First, using the after tax corporate profits series, for the 1980-2002 time
period, we end up with the following regression results (see first attached
chart):
Y = S&P 500 Close
X = Corporate profits with inventory valuation and capital; GDP; Billions of
dollars SAAR

Y = -313.38212576326625842696629213 + 1.66846363325952*X

Std Err = .071687041060042
t value = 23.2742711735317

r = .928233476583702
R2 = .861617387050666

Standard deviation of errors = 152.307095246021
Number of observations = 89

An R-squared of .86 tells us that about 86% of the observations were consistent
with changes in after tax profits. Not a bad fit, but not a great fit either.
By this reckoning, the Q1-2002 after tax profits were 827.8B, and the fair
value of ths S&P is 1069 approximately, which is about 16% higher than the
current S&P reading of 921.

But, if we take a look at the regression chart, we see a rather linear looking
arrangement with the early data, but a lot of dispersion at the end. If we
narrow the focus of our regression to the 1980 to 1993 (second chart) era,
things come into better focus:

Y = S&P 500 Close
X = Corporate profits with inventory valuation and capital; GDP; Billions of
dollars SAAR

Y = -110.62928256932046428571428571 + 1.07865014658344*X

Std Err = 5.32068925800605E-02
t value = 20.2727521619572

r = .94014205932136
R2 = .883867091705008

Standard deviation of errors = 38.3818414558014
Number of observations = 56

A somewhat better fit. By this reckoning the S&P should trade at 781, or
about -16% below current levels.

Using the GDP series instead of after tax profits, for the period '80-'02, we
get a better overall fit than given by the after tax proftis:

Y = S&P 500 Close
X = Gross domestic product; Billions of dollars SAAR

Y = -524.97684896888425842696629213 + .169128595516886*X

Std Err = 6.5628017020173E-03
t value = 25.7707916825977

r = .940305844689056
R2 = .884175081556398

Standard deviation of errors = 139.341465438545
Number of observations = 89

But again, we see a lot of dispersion in the later data samples. By this
reckoning given the Q1-2002 GDP reading of 10449.8 billion, we arrive at a fair
value for the S&P of 1242, which is a whopping 35% above where we are now.

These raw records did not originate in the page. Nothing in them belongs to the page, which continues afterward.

-- ==== Sys2Proof/Certificates/Slice0/Obligations.lean ====
section
/-! DEFINITION. Certificates/Slice0/Obligations.lean: the statements about the model, for the provers.  A statement about
"any value" (R144) holds for every value of `Config.anyRead`. -/

open Sys2Proof Sys2Proof.Machine

/-! ## Encoding (spec/30_encoding.md) -/

/-- Decoding the assembled word of any well-formed command gives the command back, with every operand at every value
its field admits (R56, R57, R58, R59, R62). -/
def Obligations.DecodeOfEncodeIsTheCommand : Prop :=
  ∀ i : Instr, i.wf = true → decode (encode i) = .ok i

/-- Words written out from R56 and R59, at least one of every family, decode to the commands they stand for. -/
def Obligations.SpecWordsDecodeToTheirCommands : Prop :=
  decode 0x00040305#32 = .ok (.feSub 3 0 1)
    ∧ decode 0x0088270C#32 = .ok (.feCmov 7 1 2 true)
    ∧ decode 0x0000800E#32 = .ok (.feTobytes 4)
    ∧ decode 0x00410C12#32 = .ok (.geMadd 12 8 16)
    ∧ decode 0x00010016#32 = .ok (.geEncode 8)
    ∧ decode 0x007C1021#32 = .ok (.geSelect 16 0 (-1))
    ∧ decode 0x0063F021#32 = .ok (.geSelect 16 31 (-8))
    ∧ decode 0x00000032#32 = .ok .b2Final
    ∧ decode 0x00000040#32 = .ok .kdDerive
    ∧ decode 0x00FFFF7F#32 = .ok .nop
    ∧ decode 0x0100007F#32 = .error (.reservedBits 1#8)
    ∧ decode 0x0000000F#32 = .error (.unassignedOpcode 0x0F#8)

/-- R57: a word that agrees with a legal word on the fields its format uses, and on OPC and RSV, decodes to the same
command. -/
def Obligations.UnusedFieldsAreIgnored : Prop :=
  ∀ (w w' : Word) (i : Instr), decode w = .ok i → w' &&& usedBits i = w &&& usedBits i → decode w' = .ok i

/-- R61: exactly the words whose OPC is outside R59's table (0x00 among them) or whose RSV is not 0 are illegal; such a
word, written to CMD while IDLE, is accepted (BUSY rises, CMD holds it), and its complete step reports ILLEGAL_COMMAND
and changes no other state. -/
def Obligations.IllegalWordIsAcceptedAndChangesOnlyErr : Prop :=
  (∀ w : Word, (∃ i, decode w = .ok i) ↔ w.extractLsb' 24 8 = 0#8 ∧ (w.extractLsb' 0 8).toNat ∈ assignedOpcodes)
    ∧ ∀ (w : Word) (s : State), s.phase = .idle → s.env.resetPin = false →
      (w.extractLsb' 24 8 ≠ 0#8 ∨ (w.extractLsb' 0 8).toNat ∉ assignedOpcodes) →
      Sys2Proof.core.run 1
          { s with env := { s.env with moves := [.host (.write 0x000C#13 w), .sequencer] } }
        = .next { s with inflight := w, phase := .busy, done := false, err := .none,
                         env := { s.env with moves := [.sequencer] } }
      ∧ Sys2Proof.core.run 2
          { s with env := { s.env with moves := [.host (.write 0x000C#13 w), .sequencer] } }
        = .next { s with inflight := w, phase := .idle, done := true, err := .illegalCommand,
                         env := { s.env with moves := [] } }

/-! ## The sequencer (spec/10_state.md §7, spec/60_exceptions.md) -/

/-- The complete step runs the decoded command: with a legal command word in flight and the reset input released, a step
that is the sequencer's is `exec` of that command, on the state less the move it used up (R34).  That the moves are data in
the state, and that with no move left the sequencer alone goes on, is the model's choice (assumption 1, DESIGN CHOICE).
While IDLE, or with the reset input asserted, such a step completes nothing and changes nothing of the block (R33, R139). -/
def Obligations.StepRunsTheCommandInFlight : Prop :=
  (∀ (s : State) (i : Instr), s.phase = .busy → s.env.resetPin = false → decode s.inflight = .ok i →
    (s.env.moves = [] → step s = exec i s)
      ∧ ∀ ms, s.env.moves = .sequencer :: ms →
        step s = exec i { s with env := { s.env with moves := ms } })
    ∧ ∀ s : State, s.phase = .idle ∨ s.env.resetPin = true →
      (s.env.moves = [] → step s = .next s)
        ∧ ∀ ms, s.env.moves = .sequencer :: ms → step s = .next { s with env := { s.env with moves := ms } }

If we narrow our regression to the "old valuation" period of 1980 to 1993, we
get a much better fit on the data:

Y = S&P 500 Close
X = Gross domestic product; Billions of dollars SAAR

Y = -161.40023800868446428571428571 + 8.93034898893421E-02*X

Std Err = 2.57217271443495E-03
t value = 34.719087636757

r = .978326607794308
R2 = .957122951518318

Standard deviation of errors = 23.3217210909821
Number of observations = 56

Here, we can observe that for whatever reasons during the period 1980 through
1993, that the S&P price increased apace with increases in the GDP. Plugging in
the current GDP figures, we arrive at a fair value for the S&P of 771, which is
in good agreement with the value calculated using after tax profits for the
same time period, and -17% below current levels.

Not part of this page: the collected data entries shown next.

@[simp] theorem State.complete_b2cfg (s : State) (code : ErrorCode) : (s.complete code).b2cfg = s.b2cfg := rfl

@[simp] theorem State.complete_b2len (s : State) (code : ErrorCode) : (s.complete code).b2len = s.b2len := rfl

@[simp] theorem State.complete_seedlen (s : State) (code : ErrorCode) : (s.complete code).seedlen = s.seedlen := rfl

@[simp] theorem State.complete_phase (s : State) (code : ErrorCode) : (s.complete code).phase = .idle := rfl

@[simp] theorem State.complete_env (s : State) (code : ErrorCode) : (s.complete code).env = s.env := rfl

/-! ### `writeStatus` (R26) -/

@[simp] theorem State.writeStatus_fr (s : State) (w : Word) : (s.writeStatus w).fr = s.fr := rfl

@[simp] theorem State.writeStatus_key (s : State) (w : Word) : (s.writeStatus w).key = s.key := rfl

@[simp] theorem State.writeStatus_salt (s : State) (w : Word) : (s.writeStatus w).salt = s.salt := rfl

@[simp] theorem State.writeStatus_pers (s : State) (w : Word) : (s.writeStatus w).pers = s.pers := rfl

@[simp] theorem State.writeStatus_data (s : State) (w : Word) : (s.writeStatus w).data = s.data := rfl

@[simp] theorem State.writeStatus_digest (s : State) (w : Word) : (s.writeStatus w).digest = s.digest := rfl

@[simp] theorem State.writeStatus_scalar (s : State) (w : Word) : (s.writeStatus w).scalar = s.scalar := rfl

@[simp] theorem State.writeStatus_seed (s : State) (w : Word) : (s.writeStatus w).seed = s.seed := rfl

@[simp] theorem State.writeStatus_pubkey (s : State) (w : Word) : (s.writeStatus w).pubkey = s.pubkey := rfl

@[simp] theorem State.writeStatus_expanded (s : State) (w : Word) : (s.writeStatus w).expanded = s.expanded := rfl

@[simp] theorem State.writeStatus_out32 (s : State) (w : Word) : (s.writeStatus w).out32 = s.out32 := rfl

@[simp] theorem State.writeStatus_b2 (s : State) (w : Word) : (s.writeStatus w).b2 = s.b2 := rfl

@[simp] theorem State.writeStatus_ie (s : State) (w : Word) : (s.writeStatus w).ie = s.ie := rfl

@[simp] theorem State.writeStatus_done (s : State) (w : Word) : (s.writeStatus w).done = (s.done && !w.getLsbD 1) := rfl

@[simp] theorem State.writeStatus_ovr (s : State) (w : Word) : (s.writeStatus w).ovr = (s.ovr && !w.getLsbD 2) := rfl

@[simp] theorem State.writeStatus_err (s : State) (w : Word) : (s.writeStatus w).err = s.err := rfl

@[simp] theorem State.writeStatus_inflight (s : State) (w : Word) : (s.writeStatus w).inflight = s.inflight := rfl

@[simp] theorem State.writeStatus_neg (s : State) (w : Word) : (s.writeStatus w).neg = s.neg := rfl

@[simp] theorem State.writeStatus_b2cfg (s : State) (w : Word) : (s.writeStatus w).b2cfg = s.b2cfg := rfl

@[simp] theorem State.writeStatus_b2len (s : State) (w : Word) : (s.writeStatus w).b2len = s.b2len := rfl

@[simp] theorem State.writeStatus_seedlen (s : State) (w : Word) : (s.writeStatus w).seedlen = s.seedlen := rfl

@[simp] theorem State.writeStatus_phase (s : State) (w : Word) : (s.writeStatus w).phase = s.phase := rfl

@[simp] theorem State.writeStatus_env (s : State) (w : Word) : (s.writeStatus w).env = s.env := rfl

/-! ### `returnData` changes the host side only (R48) -/

@[simp] theorem State.returnData_fr (s : State) (v : Word) : (s.returnData v).fr = s.fr := rfl

@[simp] theorem State.returnData_key (s : State) (v : Word) : (s.returnData v).key = s.key := rfl

@[simp] theorem State.returnData_salt (s : State) (v : Word) : (s.returnData v).salt = s.salt := rfl

@[simp] theorem State.returnData_pers (s : State) (v : Word) : (s.returnData v).pers = s.pers := rfl

@[simp] theorem State.returnData_data (s : State) (v : Word) : (s.returnData v).data = s.data := rfl

@[simp] theorem State.returnData_digest (s : State) (v : Word) : (s.returnData v).digest = s.digest := rfl

@[simp] theorem State.returnData_scalar (s : State) (v : Word) : (s.returnData v).scalar = s.scalar := rfl

@[simp] theorem State.returnData_seed (s : State) (v : Word) : (s.returnData v).seed = s.seed := rfl

@[simp] theorem State.returnData_pubkey (s : State) (v : Word) : (s.returnData v).pubkey = s.pubkey := rfl

@[simp] theorem State.returnData_expanded (s : State) (v : Word) : (s.returnData v).expanded = s.expanded := rfl

@[simp] theorem State.returnData_out32 (s : State) (v : Word) : (s.returnData v).out32 = s.out32 := rfl

@[simp] theorem State.returnData_b2 (s : State) (v : Word) : (s.returnData v).b2 = s.b2 := rfl

@[simp] theorem State.returnData_ie (s : State) (v : Word) : (s.returnData v).ie = s.ie := rfl

@[simp] theorem State.returnData_done (s : State) (v : Word) : (s.returnData v).done = s.done := rfl

@[simp] theorem State.returnData_ovr (s : State) (v : Word) : (s.returnData v).ovr = s.ovr := rfl

@[simp] theorem State.returnData_err (s : State) (v : Word) : (s.returnData v).err = s.err := rfl

@[simp] theorem State.returnData_inflight (s : State) (v : Word) : (s.returnData v).inflight = s.inflight := rfl

@[simp] theorem State.returnData_neg (s : State) (v : Word) : (s.returnData v).neg = s.neg := rfl

@[simp] theorem State.returnData_b2cfg (s : State) (v : Word) : (s.returnData v).b2cfg = s.b2cfg := rfl

@[simp] theorem State.returnData_b2len (s : State) (v : Word) : (s.returnData v).b2len = s.b2len := rfl

@[simp] theorem State.returnData_seedlen (s : State) (v : Word) : (s.returnData v).seedlen = s.seedlen := rfl

@[simp] theorem State.returnData_phase (s : State) (v : Word) : (s.returnData v).phase = s.phase := rfl

@[simp] theorem State.returnData_env (s : State) (v : Word) : (s.returnData v).env = { s.env with rdata := v } := rfl

/-! ### `returnAny` changes the host side only (R48) -/

@[simp] theorem State.returnAny_fr (s : State) : (s.returnAny).fr = s.fr := rfl

@[simp] theorem State.returnAny_key (s : State) : (s.returnAny).key = s.key := rfl

@[simp] theorem State.returnAny_salt (s : State) : (s.returnAny).salt = s.salt := rfl

@[simp] theorem State.returnAny_pers (s : State) : (s.returnAny).pers = s.pers := rfl

@[simp] theorem State.returnAny_data (s : State) : (s.returnAny).data = s.data := rfl

@[simp] theorem State.returnAny_digest (s : State) : (s.returnAny).digest = s.digest := rfl

@[simp] theorem State.returnAny_scalar (s : State) : (s.returnAny).scalar = s.scalar := rfl

@[simp] theorem State.returnAny_seed (s : State) : (s.returnAny).seed = s.seed := rfl

@[simp] theorem State.returnAny_pubkey (s : State) : (s.returnAny).pubkey = s.pubkey := rfl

Note that I didn't have access to the current GDP or after tax profit figures,
and these were likely a percent or two higher that the Q1-2002 results.

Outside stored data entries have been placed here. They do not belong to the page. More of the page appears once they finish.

/-- Settles O25: dropped or performed by the location, and no command writes OVR. -/
theorem busyWritesAreDroppedAndSetOvr : Obligations.BusyWritesAreDroppedAndSetOvr := by
  intro s a w released
  refine ⟨fun busy => busWrite_dropped released busy w, fun h => busWrite_status released w h,
    fun h srst => (busWrite_ctrl released w h).trans (writeCtrl_srst s srst),
    fun h srst => (busWrite_ctrl released w h).trans (writeCtrl_ie s srst), locOf_ctrl, locOf_status,
    fun i t hexec => ?_⟩
  obtain ⟨u, c, hcomplete, hkeeps⟩ := exec_completes i s
  cases hexec.symm.trans hcomplete
  exact hkeeps.ovr

/-! ### Reads while BUSY (R144) -/

theorem inFlightMayWrite_legal {s : State} (busy : s.phase = .busy) {i : Instr} (legal : decode s.inflight = .ok i)
    (l : Loc) : s.inFlightMayWrite l = mayWrite i l := by
  simp [State.inFlightMayWrite, (busy_iff s).mpr busy, legal]

/-- An illegal command word writes nothing (R61). -/
theorem inFlightMayWrite_illegal {s : State} {e : DecodeError} (illegal : decode s.inflight = .error e) (l : Loc) :
    s.inFlightMayWrite l = false := by
  simp [State.inFlightMayWrite, illegal]

/-- A destination of the command in flight reads as any value (R144). -/
theorem busRead_destination {s : State} {a : Offset} (h : s.inFlightMayWrite (locOf a) = true) :
    s.busRead a = s.returnAny := if_pos (by simp [h])

/-- Out of reset every other location reads as its current value (R38, R144). -/
theorem busRead_current {s : State} (released : s.env.resetPin = false) {a : Offset}
    (h : s.inFlightMayWrite (locOf a) = false) : s.busRead a = s.returnData (s.readLoc (locOf a)) :=
  if_neg (by simp [released, h])

/-- Field registers, byte registers, the engine's windows and RESULT are all that commands write (R19, R20, R144). -/
theorem mayWrite_eq_false {l : Loc} (group : ∀ r k, l.inGroup r k = false) (bytes : ∀ r, l.inBytes r = false)
    (engine : l.inEngine = false) (result : l ≠ .result) (i : Instr) : mayWrite i l = false := by
  cases i with
  | feZero | feOne | feCopy | feAdd | feSub | feNeg | feMul | feSq | feSq2 | feReduce | feInv | feCmov
  | geId | geDbl | geMadd | geC2p | geC2e | geE2p | geSelect | geSmulb => exact group _ _
  | feTobytes | geEncode | scClamp => exact bytes _
  | feIsneg => exact decide_eq_false result
  | b2Init | b2Update => exact engine
  | b2Final => exact Bool.or_eq_false_iff.mpr ⟨engine, bytes _⟩
  | kdDerive => exact Bool.or_eq_false_iff.mpr ⟨bytes _, bytes _⟩
  | nop => rfl

/-- ID, CTRL, STATUS, CMD and reserved offsets are no command's destination (R144). -/
theorem mayWrite_eq_false_of_mem {l : Loc} (h : l ∈ [Loc.id, .ctrl, .status, .cmd, .reserved]) (i : Instr) :
    mayWrite i l = false := by
  simp only [List.mem_cons, List.not_mem_nil, or_false] at h
  obtain rfl | rfl | rfl | rfl | rfl := h <;>
    exact mayWrite_eq_false (fun _ _ => rfl) (fun _ => rfl) rfl (by simp) i

/-- Settles O26: what the word in flight may write decides what the read returns. -/
theorem busyReadsOfDestinationsReturnAnyValue : Obligations.BusyReadsOfDestinationsReturnAnyValue := by
  intro s a busy released
  refine ⟨fun i legal dest => ⟨_, busRead_destination ?_⟩, fun i legal other => busRead_current released ?_,
    fun e illegal => busRead_current released (inFlightMayWrite_illegal illegal _),
    fun i h => mayWrite_eq_false_of_mem h i⟩
  · rwa [inFlightMayWrite_legal busy legal]
  · rwa [inFlightMayWrite_legal busy legal]

/-! ### The two resets (R139, R140) -/

/-- Settles O27: the write is performed, busy or not, and is a soft reset; the reset value of IE is 0. -/
theorem softResetGivesTheResetState : Obligations.SoftResetGivesTheResetState := by
  intro s w released srst
  have hreset : s.busWrite 0x0004#13 w = s.resetBlock :=
    (busWrite_ctrl released w locOf_ctrl).trans (writeCtrl_srst s srst)
  exact ⟨hreset, by rw [hreset, State.ctrlWord, State.resetBlock_ie]; decide⟩

/-- The asserted reset input, released, leaves the reset values (R139). -/
theorem releaseReset_held {s : State} (held : s.env.resetPin = true) :
    s.releaseReset = { State.reset with env := { s.env with resetPin := false } } := if_pos held

/-- With the input not asserted there is nothing to release. -/
theorem releaseReset_released {s : State} (released : s.env.resetPin = false) : s.releaseReset = s :=
  if_neg (by simp [released])

theorem busWrite_held {s : State} (held : s.env.resetPin = true) (a : Offset) (w : Word) : s.busWrite a w = s :=
  if_pos held

theorem busRead_held {s : State} (held : s.env.resetPin = true) (a : Offset) : s.busRead a = s.returnAny :=
  if_pos (by simp [held])

/-- Settles O28: each move while the input is asserted, by its own rule. -/
theorem hardwareResetHoldsTheBlock : Obligations.HardwareResetHoldsTheBlock := fun s =>
  ⟨rfl, fun held => ⟨releaseReset_held held, sequencerTurn_held s held, busWrite_held held,
    fun a => ⟨_, busRead_held held a⟩⟩⟩

/-! ### Host moves that keep the command in flight -/

/-- The two states have the same command in flight, the same level of the reset input, and the same coming moves. -/
structure SameFlight (s t : State) : Prop where
  phase : t.phase = s.phase
  inflight : t.inflight = s.inflight
  resetPin : t.env.resetPin = s.env.resetPin
  moves : t.env.moves = s.env.moves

By excluding dividend yields, real returns and other factors, we're probably
over-simplyfing and reducing the usefulness of these forecasts. Also, the
forecasts depend a lot upon our choice of data sample. I'm personally
comfortable using the 1980 to 1993 period, because it seemed to me that
conventional valuation metrics were more applicable to that time period, than
the exubrant 1995-2000 time frame. As a working number, I'd look at about 770
on the S&P to be "fair value" in the current economic environment, keeping in
mind that this is still a bullish projection.